7 Money Saving Options For The Future

Saving money for the future is not only a skill but a necessity. Whether it be for education purposes, to purchase your first a home or an emergency, saving money early in life involves having the right mindset and knowing where and how to put away extra cash.

Along with knowing how to spend money wisely to prevent overspending, here are 7 piggybankmoney saving options for the future.

1. Savings Accounts

Saving accounts are the basic money saving tools that every individual should have regardless of age.   From allowances to money left over after paying monthly expenses, saving accounts permits to put away cash in a safe and accessible location.   You have the ability to make withdrawals when needed, however; you will lose the power to make your money work for you by diminishing the interest that can be incurred.

2. High Yield Savings Accounts

For individuals that have the capability to set aside money on a monthly basis, a high yield account is another money saving option to consider.   As the name suggests, these accounts offer a slightly higher interest rate that an ordinary saving account. There are a variety of financial institutions (including virtual banks) that offer high yield accounts in which you may select from depending on their interest rates and related service fees. Accessing your cash in a high yield account is easy, however; some institutions may need 24-48 hours to transfer the funds into your chequing account.

3. Tax Free Savings Accounts

For individuals that would like to begin saving for the long term (i.e., more 5 to 7 years), tax free savings account is a great money management tool.   This specific savings account was established by the federal government to encourage citizens to save for the future by offering the opportunity to invest up to $5500 per year which will not be taxed. In order to be eligible for a tax free savings account, you must be 18 years or older.   You may withdraw money from the account without getting taxed on the amount.

4. Canadian Savings Bonds

Canada Savings Bonds were created in 1946 by the Government of Canada to help Canadians reach their savings and investment goals.   You can buy a bond for as little as $100 and expect a full interest payment when the bond comes to maturity.   You can select to cash in the bond before the maturity date, however; you will receive the amount invested plus all the interest earned for each full month that has elapsed since the issue date or until either the maturity date or the redemption date, whichever comes first.

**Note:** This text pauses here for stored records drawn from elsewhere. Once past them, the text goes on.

/-- Two events race (R244). -/
def Exec.race (g : Exec) (x y : Nat) : Bool :=
  let e := g.ev x
  let f := g.ev y
  e.agent != f.agent && e.agent != .init && f.agent != .init && e.conflicts f
    && !(relAt g.hb x y) && !(relAt g.hb y x) && !(g.syncs x && g.syncs y && g.mutual x y)

/-- Some two events of the execution race. -/
def Exec.racy (g : Exec) : Bool := g.ids.any fun x => g.ids.any fun y => g.race x y

/-! ### The accesses of the machine as events (R209, R214, R431, R432) -/

/-- The location of a byte of member `m`, whose state is `s`. -/
def byteLocation (s : State) (m k : Nat) : Location :=
  if k < windowBase then .dram m ((homeDie s k).getD (k / 2 ^ 38)) (k % 2 ^ 38) else .window m k

/-- The `n` bytes of member `m` from key `k` up, with their values. -/
def byteVals (s : State) (m k n : Nat) : Vals :=
  (List.range n).map fun i => (byteLocation s m (k + i), [(byteAt (k + i) s.memory.bytes).toNat])

/-- The HOME bit that an access of tenant `t` at `va` takes from its leaf entry; beside the pages the home instance is the module. -/
def homeBit (s : State) (t va : Nat) : Bool :=
  match regionOf va with
  | .paged => match walkTable (getTenant s t) va with
    | some (_, w) => leafHome w
    | none => true
  | _ => true

/-- The event of word `i` with these operands, number `pos` of line `x` of thread `n` in state `s`, that accesses `size` bytes at `va`:
those of member `m` from key `k` up, where the access changes the state of that member from `o` to `o'`. For an access to the module's own
memory `o` is `s`. -/
def accessEvent (s o o' : State) (m : Nat) (x : LiveLine) (n pos core : Nat) (i : Instr) (args : List Nat) (va k size : Nat) (r w : Bool) :
    Ev where
  agent := .thread n
  src := .word i true true
  pos := pos
  core := core
  member := vmodOf s x.tenant x.line.job.toNat
  home := homeBit s x.tenant va
  reads := if r then byteVals o m k size else []
  writes := if w then byteVals o' m k size else []
  of_ := none
  mark := none
  waited := none
  args := args

end Sys2Proof.Machine
end

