/-- A result reaches its register wherever the line is, clearing PEND with it; a store count falls by one (R21, R22, R23, R32, R408, R436). Where a clause goes past the words of the rules it is the choice of the model: log entries 44 and 91. -/
def Obligations.delivery_to_a_line : Prop :=
  ∀ (s : State) (t a : Nat) (r : Reg) (v : Word) (e : BitVec 5),
    let takes := fun (x y : Line) => getG y r = v ∧ isPending y r = false ∧ y.fflg = x.fflg ||| e
      ∧ (∀ q, q ≠ r → getG y q = getG x q ∧ isPending y q = isPending x q) ∧ (∀ q, getTag y q = getTag x q) ∧ y.pc = x.pc
      ∧ SameIdentity x y ∧ (x.wait = waitTag 1 r.toNat → y.wait = 0)
      ∧ (x.wait ≠ waitTag 1 r.toNat → x.wait ≠ waitTag 11 0 → y.wait = x.wait)
    let s' := deliverResult s t a r v e
    (findLine s t a = none → s' = s)
      ∧ (∀ x, findLine s t a = some x → (reachable s x = false ∨ msgAhead s t a = true) →
        s' = { s with msgs := s.msgs ++ [⟨t, a, .result r v e, none, s.dmgen⟩] })
      ∧ (∀ x, findLine s t a = some x → reachable s x = true → msgAhead s t a = false →
        ∃ y, findLine s' t a = some y ∧ y.place = x.place
          ∧ (x.place ≠ .dram → takes x.line y.line ∧ s'.memory = s.memory)
          ∧ (∀ k, x.place = .dram → cellOf s t a = some k → Canonical s → takes (memLine s.memory k) (memLine s'.memory k)
            ∧ ∀ j, j < k ∨ k + 128 ≤ j → byteOf s' j = byteOf s j))
      ∧ (∀ x, findLine s t a = some x → x.place ≠ .dram →
        ∃ y, findLine (storeDone s t a) t a = some y ∧ y.stores = x.stores - 1 ∧ y.line.g = x.line.g
          ∧ y.line.pend = x.line.pend
          ∧ (x.line.wait = waitTag 11 0 → reachable s x = true → x.stores ≤ 1 →
            (x.drain = .all → x.line.pend = 0 → fetchHeld s t a = false → y.line.wait = 0)
              ∧ (x.drain = .stores → y.line.wait = 0)
              ∧ (x.drain = .accesses → readsDone s t a = true → y.line.wait = 0)))

/-- ldfe, ldff, stf and ste follow R172: one step on the word and its bit, or a wait of kind 2 (R172, R147, R157). Where a clause goes past the words of the rules it is the choice of the model: log entries 12 and 87. -/
def Obligations.full_empty_words : Prop :=
  ∀ (g : BitVec 4) (d a z : Reg) (c : BitVec 2) (la : BitVec 4) (o : Reg) (s : State) (t : LiveLine) (k : Nat),
    getTag t.line a = 0 → Canonical s → windowBase ≤ k → locHeld s (.cell k) = false → poisoned s.memory k 8 = false →
    let ea := fun (h : Hdr) => (getG t.line a + extField (issueCtx h t) o.toNat 3 true * 8).toNat
    let fits := fun (h : Hdr) => ea h % 8 = 0 ∧ ea h < 2 ^ 56
    let others := fun (s' : State) => (∀ j, j < k ∨ k + 8 ≤ j → byteOf s' j = byteOf s j)
      ∧ ∀ j, wordKey j ≠ wordKey k → feAt s'.memory j = feAt s.memory j
    let reads := fun (i : Instr) (full : Bool) => ∃ s',
      exec i s = .next (done s' t (setG (counted (hdr g [d, a]) t) d (memWord s.memory k) 0))
        ∧ feAt s'.memory k = full ∧ others s' ∧ memWord s'.memory k = memWord s.memory k
    (Ready (hdr g [d, a]) s t → fits (hdr g [d, a]) → locate s (whoOf t) .load (ea (hdr g [d, a])) z = .ok (.cell k) →
      readHeld s (.cell k) 8 = false →
      (feAt s.memory k = true → reads (.ldfe g d a z c o) false ∧ reads (.ldff g d a z c o) true)
      ∧ (feAt s.memory k = false →
        exec (.ldfe g d a z c o) s = .next (waiting s t (waitTag 2 (ea (hdr g [d, a]))))
          ∧ exec (.ldff g d a z c o) s = .next (waiting s t (waitTag 2 (ea (hdr g [d, a]))))))
    ∧ (let h := hdrRel g [d, a] (c != 0)
      Ready h s t → getTag t.line d = 0 → fits h → locateWrite s (whoOf t) (ea h) z = .ok (.cell k) →
      (feAt s.memory k = false → ∃ s', exec (.stf g d a z c o) s = .next (done s' t (counted h t))
        ∧ feAt s'.memory k = true ∧ others s' ∧ memWord s'.memory k = getG t.line d)
      ∧ (feAt s.memory k = true → exec (.stf g d a z c o) s = .next (waiting s t (waitTag 2 (ea h)))))
    ∧ (let h := hdrLook g [d, a] la (c != 0)
      Ready h s t → getTag t.line d = 0 → fits h → locateWrite s (whoOf t) (ea h) z = .ok (.cell k) →
      exec (.ste g d a z c la o) s = .next (done
        (sendPkt s (mkPkt s (issueCtx h t) (.write 8 (getG t.line d) (some false)) false (ea h) (.cell k)))
        { t with stores := t.stores + 1 } (counted h t)))

/-- rmov, rfill and rcmp complete a step of 1 to 64 elements; a step of one element has exactly its effect (R115, R116, R117). Where a clause goes past the words of the rules it is the choice of the model: log entries 2, 19, 51, 71 and 78. -/
def Obligations.block_steps : Prop :=
  ∀ (g : BitVec 4) (d a b : Reg) (w : BitVec 2) (s : State) (t : LiveLine),
    let h := hdr g [d, a, b]
    let e := 8 / 2 ^ w.toNat
    let n := (getG t.line b).toNat
    let p := (getG t.line d).toNat
    let q := (getG t.line a).toNat
    Ready h s t → d ≠ a → a ≠ b → d ≠ b → getTag t.line d = 0 → getTag t.line b = 0 → t.req = none → t.replies = [] →
    let source := fun (va key : Nat) => va % e = 0 ∧ va < 2 ^ 56 ∧ locate s (whoOf t) .load va 0 = .ok (.cell key)
      ∧ locHeld s (.cell key) = false ∧ readHeld s (.cell key) e = false ∧ poisoned s.memory key e = false
    let target := fun (va key : Nat) => va % e = 0 ∧ va < 2 ^ 56 ∧ locateWrite s (whoOf t) va 0 = .ok (.cell key)
      ∧ locHeld s (.cell key) = false
    let moves := fun (i : Instr) (second : Bool) => ∃ s' u m, exec i s = .next s' ∧ s'.thr = some u ∧ 1 ≤ m ∧ m ≤ min n 64
      ∧ getG u.line d = getG t.line d + BitVec.ofNat 64 (m * e)
      ∧ getG u.line a = (if second then getG t.line a + BitVec.ofNat 64 (m * e) else getG t.line a)
      ∧ getG u.line b = getG t.line b - BitVec.ofNat 64 m
      ∧ (∀ r, r ≠ d → r ≠ a → r ≠ b → getG u.line r = getG t.line r ∧ getTag u.line r = getTag t.line r)
      ∧ getTag u.line d = 0 ∧ getTag u.line b = 0
      ∧ (m = n → u.line.pc = wordPc t + 4)
      ∧ (u.line.pc = t.line.pc ∨ u.line.pc = wordPc t + 4)
      ∧ ((∀ w', i ≠ .rcmp g d a b w') → m ≠ n → u.line.pc = t.line.pc)
    let stores := fun (i : Instr) (second : Bool) (k : Nat) (v : Nat) => moves i second
      ∧ (n = 1 → Canonical s → ∃ s', exec i s = .next s' ∧ memRead s'.memory k e = v
        ∧ ∀ j, j < k ∨ k + e ≤ j → byteOf s' j = byteOf s j)
    (getTag t.line a = 0 → n = 0 → exec (.rmov g d a b w) s = .next (done s t (counted h t))
        ∧ exec (.rcmp g d a b w) s = .next (done s t (counted h t)))
      ∧ (n = 0 → exec (.rfill g d a b w) s = .next (done s t (counted h t)))
      ∧ (n ≠ 0 → ∀ kp, target p kp → stores (.rfill g d a b w) false kp (q % 256 ^ e))
      ∧ (getTag t.line a = 0 → n ≠ 0 → ∀ kp kq, target p kp → source q kq →
        stores (.rmov g d a b w) true kp (memRead s.memory kq e))
      ∧ (getTag t.line a = 0 → n ≠ 0 → ∀ kp kq, source p kp → source q kq →
        (memRead s.memory kp e = memRead s.memory kq e → moves (.rcmp g d a b w) true
          ∧ ∃ s', exec (.rcmp g d a b w) s = .next s' ∧ s'.memory = s.memory)
        ∧ (memRead s.memory kp e ≠ memRead s.memory kq e →
          exec (.rcmp g d a b w) s = .next (done s t (counted h t))))
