@[simp] theorem sendPkt_agenda (s : State) (p : Pkt) : (sendPkt s p).agenda = s.agenda := rfl
@[simp] theorem sendPkt_tape (s : State) (p : Pkt) : (sendPkt s p).tape = s.tape := rfl
@[simp] theorem sendPkt_tick (s : State) (p : Pkt) : (sendPkt s p).tick = s.tick := rfl
@[simp] theorem sendPkt_thr (s : State) (p : Pkt) : (sendPkt s p).thr = s.thr := rfl
@[simp] theorem sendPkt_lines (s : State) (p : Pkt) : (sendPkt s p).lines = s.lines := rfl
@[simp] theorem sendPkt_cores (s : State) (p : Pkt) : (sendPkt s p).cores = s.cores := rfl
@[simp] theorem sendPkt_clusters (s : State) (p : Pkt) : (sendPkt s p).clusters = s.clusters := rfl
@[simp] theorem sendPkt_slices (s : State) (p : Pkt) : (sendPkt s p).slices = s.slices := rfl
@[simp] theorem sendPkt_dies (s : State) (p : Pkt) : (sendPkt s p).dies = s.dies := rfl
@[simp] theorem sendPkt_dmgen (s : State) (p : Pkt) : (sendPkt s p).dmgen = s.dmgen := rfl
@[simp] theorem sendPkt_failed (s : State) (p : Pkt) : (sendPkt s p).failed = s.failed := rfl
@[simp] theorem sendPkt_tenants (s : State) (p : Pkt) : (sendPkt s p).tenants = s.tenants := rfl
@[simp] theorem sendPkt_owner (s : State) (p : Pkt) : (sendPkt s p).owner = s.owner := rfl
@[simp] theorem sendPkt_used (s : State) (p : Pkt) : (sendPkt s p).used = s.used := rfl
@[simp] theorem sendPkt_memory (s : State) (p : Pkt) : (sendPkt s p).memory = s.memory := rfl
@[simp] theorem sendPkt_msgs (s : State) (p : Pkt) : (sendPkt s p).msgs = s.msgs := rfl
@[simp] theorem sendPkt_watch (s : State) (p : Pkt) : (sendPkt s p).watch = s.watch := rfl
@[simp] theorem sendPkt_pending (s : State) (p : Pkt) : (sendPkt s p).pending = s.pending := rfl
@[simp] theorem sendPkt_launched (s : State) (p : Pkt) : (sendPkt s p).launched = s.launched := rfl
@[simp] theorem sendPkt_invals (s : State) (p : Pkt) : (sendPkt s p).invals = s.invals := rfl
@[simp] theorem sendPkt_remap (s : State) (p : Pkt) : (sendPkt s p).remap = s.remap := rfl
@[simp] theorem sendPkt_svc (s : State) (p : Pkt) : (sendPkt s p).svc = s.svc := rfl
@[simp] theorem sendPkt_gangs (s : State) (p : Pkt) : (sendPkt s p).gangs = s.gangs := rfl
@[simp] theorem sendPkt_switches (s : State) (p : Pkt) : (sendPkt s p).switches = s.switches := rfl
@[simp] theorem sendPkt_flows (s : State) (p : Pkt) : (sendPkt s p).flows = s.flows := rfl
@[simp] theorem sendPkt_egress (s : State) (p : Pkt) : (sendPkt s p).egress = s.egress := rfl
@[simp] theorem sendPkt_portSent (s : State) (p : Pkt) : (sendPkt s p).portSent = s.portSent := rfl
@[simp] theorem sendPkt_etherType (s : State) (p : Pkt) : (sendPkt s p).etherType = s.etherType := rfl
@[simp] theorem sendPkt_strange (s : State) (p : Pkt) : (sendPkt s p).strange = s.strange := rfl
@[simp] theorem sendPkt_transit (s : State) (p : Pkt) : (sendPkt s p).transit = s.transit := rfl
@[simp] theorem sendPkt_offered (s : State) (p : Pkt) : (sendPkt s p).offered = s.offered := rfl
@[simp] theorem sendPkt_accepted (s : State) (p : Pkt) : (sendPkt s p).accepted = s.accepted := rfl
@[simp] theorem sendPkt_host (s : State) (p : Pkt) : (sendPkt s p).host = s.host := rfl
@[simp] theorem sendPkt_flash (s : State) (p : Pkt) : (sendPkt s p).flash = s.flash := rfl
@[simp] theorem sendPkt_moduleCkpt (s : State) (p : Pkt) : (sendPkt s p).moduleCkpt = s.moduleCkpt := rfl
@[simp] theorem sendPkt_tenantCkpts (s : State) (p : Pkt) : (sendPkt s p).tenantCkpts = s.tenantCkpts := rfl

5. Guarantee Investment Certificate

Guarantee investment certificates (GIC) allows individuals to place their savings in an investment for a fixed period of time.   The length of the investment period can range from a few months to years. Since the financial institution guarantees the return of the money invested, GIC are safe and offer little risky.   If you require your cash before the investment period comes due, you will incur a penalty.

6. Registered Education Savings Plan (RESP)

For individuals that wish to be prepared for costs associated with enrolling themselves or children in college and university, the federal government established Registered Education Savings Plans (RESP),   Through the plan, individuals can contribute to the fund without incurring any taxes on the savings.   If you save for a child age 17 and under, the federal government also puts money into the RESP.   As the individual is ready begin his or her studies, the money can be taken out of the RESP   and open for up to 36 years. It is important to know that they are fees associated with having RESPs.

7. Registered Retirement Savings Plans (RRSPs)

Registered Retirement Savings Plans (RRSPs) are usually reserved for individuals that would to save for their future after the age of 65.     Once you are employed, you are permitted to contribute up to 18% of income earned in the previous year.   To encourage you to contribute, the federal government does not tax you for the amount invested into your plan until you withdraw the funds or when you are the age of 65. In fact, there are situations where the government will provide you with a tax fund to encourage saving more in the future.   It is vital to remember that a RRSP is a tax deferral tool meaning that you are postponing paying taxes to government until your funds are made available to you so be prepared to pay the taxman in the future.

Please Note: Not all saving options may be suitable for all individuals depending on age and income.   It is best to investigate each option and ask a financial advisor at your bank.